In [1]:
import matplotlib.pyplot as plt
import numpy as np
import pandas as pd
import time

from gsp import *
from prefixspan import PrefixSpan

# Sequential pattern mining

In [2]:
data = pd.read_csv('datasets/clean_data.csv', index_col=0)

In [3]:
# Creating a dictionary for mapping the ProdIDs for the SPMF library.

prod_ids = data['ProdID'].unique()

prod_to_int = dict()  # Maps the ProdID to an integer.
i = 1
for prod_id in prod_ids:
    prod_to_int[prod_id] = i
    i += 1
    
int_to_prod = {v: k for k, v in prod_to_int.items()}  # Reversed dictionary.

data['ProdID_int'] = data['ProdID'].map(prod_to_int)

### Creating the shopping sequences

In [4]:
sequential_df = data.groupby(['CustomerID', 'BasketID'])['ProdID'].apply(list)
sequential_df_int = data.groupby(['CustomerID', 'BasketID'])['ProdID_int'].apply(list)

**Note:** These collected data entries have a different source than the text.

/-- The bubbles among `n` cycles from count `k` on at fraction `d` (R425): each cycle at which the floor of count times fraction over 256 grows. -/
def bubbles (k n d : Nat) : Nat := (k + n) * d / 256 - k * d / 256

/-- DAMPER_UPDATE: a 1 µs interval ends, with the input power `p` in mW, VIN in units of 10 mV, the rails' samples and the cycles of each clock
domain; `lost` are the array's bubbles dropped under R42, `sa` its stretched cycles that are not bubbles, and `sh` the HC group's in 1/256. The
array's bubbles and stretches are holds (R76, R421, R424, R425, R427). -/
def damperUpdate (p vin : Nat) (rails : List (Nat × Nat)) (cyc : List Nat) (lost sa sh : Nat) (s : State) : State :=
  let r := damper s p
  let k := s.kiln
  let d := r.2.toNat
  let n := nth cyc 0 0
  let holds := bubbles (nth s.pwr.cyc 0 0) n (nth k.dg 0 0) - lost + sa
  let s := { s with pwr := { s.pwr with cyc := cycNext s cyc }, arr := { s.arr with stall := s.arr.stall + holds } }
  let da := min 255 (nth k.dg 0 0 + 256 * sa / n)
  let dh := min 255 (nth k.dg 1 0 + sh)
  let atMax := decide (d = getF s F.KILN_DAMP_DMAX)
  let s := setKiln s { k with acc := r.1, d := d, dg := k.dNext, dNext := groupFractions s d, atMax := k.atMax && atMax,
                              hcZero := k.hcZero && decide (dh = 0), peak := max k.peak (100 * da / 256), rails := rails.take 19 }
  setF (setF (setF (setF s F.KILN_STAT_D_ACLK da) F.KILN_STAT_D_HC dh) F.KILN_STAT_AT_DMAX (if atMax then 1 else 0)) F.KILN_PWR_VIN vin

/-- DAMPER_UPDATE. -/
def execDamperUpdate (p vin : Nat) (rails : List (Nat × Nat)) (cyc : List Nat) (lost sa sh : Nat) (s : State) : Host.Outcome State Fault Refusal :=
  .next (damperUpdate p vin rails cyc lost sa sh s)

/-- The fused frequency of point `i` of host core `k`, in MHz (R428). -/
def hcMhz (s : State) (k i : Nat) : Nat := nth (nth s.fuse.hcCurves k []) i 0

/-- Core `k` runs at the lower of its target and what its point allows (R430). -/
def hcApply (s : State) (k : Nat) : State :=
  setF s (F.KILN_HC_CUR k) (min (getF s (F.KILN_HC_TARGET k)) (hcMhz s k (nth s.kiln.hcPoint k 0) / 10))

/-- A core can step down: it stands above the lowest point, and the next point is not below the floor (R430). -/
def canDown (s : State) (k : Nat) : Bool :=
  let i := nth s.kiln.hcPoint k 0
  decide (0 < i) && decide (10 * getF s F.KILN_HC_FLOOR_FLOOR ≤ hcMhz s k (i - 1))

/-- A core steps to the next point below. -/
def hcDown (s : State) (k : Nat) : State :=
  if canDown s k then
    hcApply (setKiln s { s.kiln with hcPoint := s.kiln.hcPoint.set k (nth s.kiln.hcPoint k 0 - 1), hcUp := s.kiln.hcUp.set k false }) k
  else s

/-- A core below its target begins a step up; its frequency follows after the slew (R430). -/
def hcRaise (s : State) (k : Nat) : State :=
  if getF s (F.KILN_HC_CUR k) < getF s (F.KILN_HC_TARGET k) ∧ nth s.kiln.hcPoint k 0 < 12 then
    setKiln s { s.kiln with hcUp := s.kiln.hcUp.set k true }
  else s

/-- POWER_WINDOW at time `t`: a 1 ms window ends with the average input power `avg` in mW; `stretched` lists the domains in which stretches
took more than 5 % of the cycles (R426, R427, R430). -/
def powerWindow (avg : Nat) (stretched : List Nat) (t : Nat) (s : State) : State :=
  let s := atPort t s
  let k := s.kiln
  let excess := k.atMax && decide (capEff s * 250 < avg)
  let calm := if k.hcZero ∧ 100 * avg ≤ 95 * (capEff s * 250) then k.calm + 1 else 0
  let low := (List.range 8).all (fun c => !canDown s c)
  let due := excess && k.floored && low && secondPast s k.unheldAt
  let s := setF s F.KILN_PWR_IN_QW (min 1023 (avg / 250))
  let s := if excess then (List.range 8).foldl hcDown s else if 10 ≤ calm then (List.range 8).foldl hcRaise s else s
  let floor := excess && (List.range 8).all (fun c => !canDown s c)
  let s := setKiln s { s.kiln with atMax := true, hcZero := true, calm := if 10 ≤ calm then 0 else calm, floored := floor,
                                   unheldAt := if due then some s.timeP else k.unheldAt }
  let s := if due then kilnRaise s 0x0230 else s
  stretched.foldl (fun s d =>
    if secondPast s (tabGet s.kiln.droopAt d none) then
      kilnRaise (setKiln s { s.kiln with droopAt := tabPut s.kiln.droopAt d (some s.timeP) none }) 0x0231 else s) s

/-- POWER_WINDOW. -/
def execPowerWindow (avg : Nat) (stretched : List Nat) (t : Nat) (s : State) : Host.Outcome State Fault Refusal :=
  .next (powerWindow avg stretched t s)

/-! ### Droop (R427) -/

/-- DROOP_DETECT: the clock period of domain `d` doubles, an episode that counts. -/
def droopDetect (d : Nat) (s : State) : State :=
  if s.kiln.droop.contains d then s
  else bump (setKiln s { s.kiln with droop := s.kiln.droop ++ [d] }) F.KILN_DROOP_COUNT 1

/-- DROOP_DETECT. -/
def execDroopDetect (d : Nat) (s : State) : Host.Outcome State Fault Refusal := .next (droopDetect d s)

/-- DROOP_RECOVER: the clock period returns to normal. -/
def droopRecover (d : Nat) (s : State) : State := setKiln s { s.kiln with droop := s.kiln.droop.filter (· != d) }

/-- DROOP_RECOVER. -/
def execDroopRecover (d : Nat) (s : State) : Host.Outcome State Fault Refusal := .next (droopRecover d s)

/-! ### Voltage and frequency (R428 to R430) -/

/-- The lowest ARRAY point whose fused frequency is at least `f` (R428). -/
def pointFor (s : State) (f : Nat) : Nat := ((List.range 11).find? (fun i => decide (f ≤ nth s.fuse.arrCurve i 0))).getD 10

/-- Set point of a point, in mV. -/
def pointMv (i : Nat) : Nat := 600 + 25 * i

/-- An ACLK frequency within its limits (R396, R429). -/
def aclkClamp (s : State) (f : Nat) : Nat := max 500 (min f s.fuse.aclkMax)

/-- The frequency the kiln knows is to come (R429): of the ceiling announced last, or TARGET_MHZ. -/
def aclkWanted (s : State) : Nat :=
  if isSet s F.TICK_CTL_ENABLE then aclkClamp s ((s.tick.nextCeil.map (·.2)).getD s.tick.ceiling) else getF s F.KILN_ACLK_TARGET_MHZ

/-- The point the ARRAY rail steps to. -/
def arrGoal (s : State) : Nat := pointFor s (max (aclkWanted s) (getF s F.KILN_ACLK_CUR_MHZ))

/-- A 25 mV step of the ARRAY rail ends; two steps start at least 1 ms apart, and a step slews in at most 50 µs (R428). -/
def arrStep (s : State) : State :=
  let k := s.kiln
  if arrGoal s = k.point ∨ k.stepAt.any (fun t => decide (s.timeP < t + 950000)) then s
  else
    let p := if k.point < arrGoal s then k.point + 1 else k.point - 1
    setKiln s { k with point := p, top := max k.top p, stepAt := some s.timeP }

/-- VOLTAGE_STEP of rail 0 (ARRAY) or 1 to 8 (host cores) at time `t`. -/
def voltageStep (rail t : Nat) (s : State) : State :=
  let s := atPort t s
  if rail = 0 then arrStep s
  else if rail ≤ 8 ∧ nth s.kiln.hcUp (rail - 1) false then
    let c := rail - 1
    hcApply (setKiln s { s.kiln with hcPoint := s.kiln.hcPoint.set c (min 12 (nth s.kiln.hcPoint c 0 + 1)), hcUp := s.kiln.hcUp.set c false }) c
  else s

sequential_df = sequential_df.groupby(level=0).apply(list)
sequential_df_int = sequential_df_int.groupby(level=0).apply(list)

In [5]:
print("Number of input sequences:", len(sequential_df))
print("Total number of events:", sum([len(seq) for seq in sequential_df]))

myset = set()
for seq in sequential_df:
    for lista in seq:
        for elem in lista:
            myset.add(elem)

print("Number of distinct products:", len(myset))

Number of input sequences: 4333
Total number of events: 18400
Number of distinct products: 3658


## GSP algorithm

In [6]:
start_time = time.time()
result_set = apriori(sequential_df.head(100), 50, verbose=False)
print("%s seconds" % (time.time() - start_time))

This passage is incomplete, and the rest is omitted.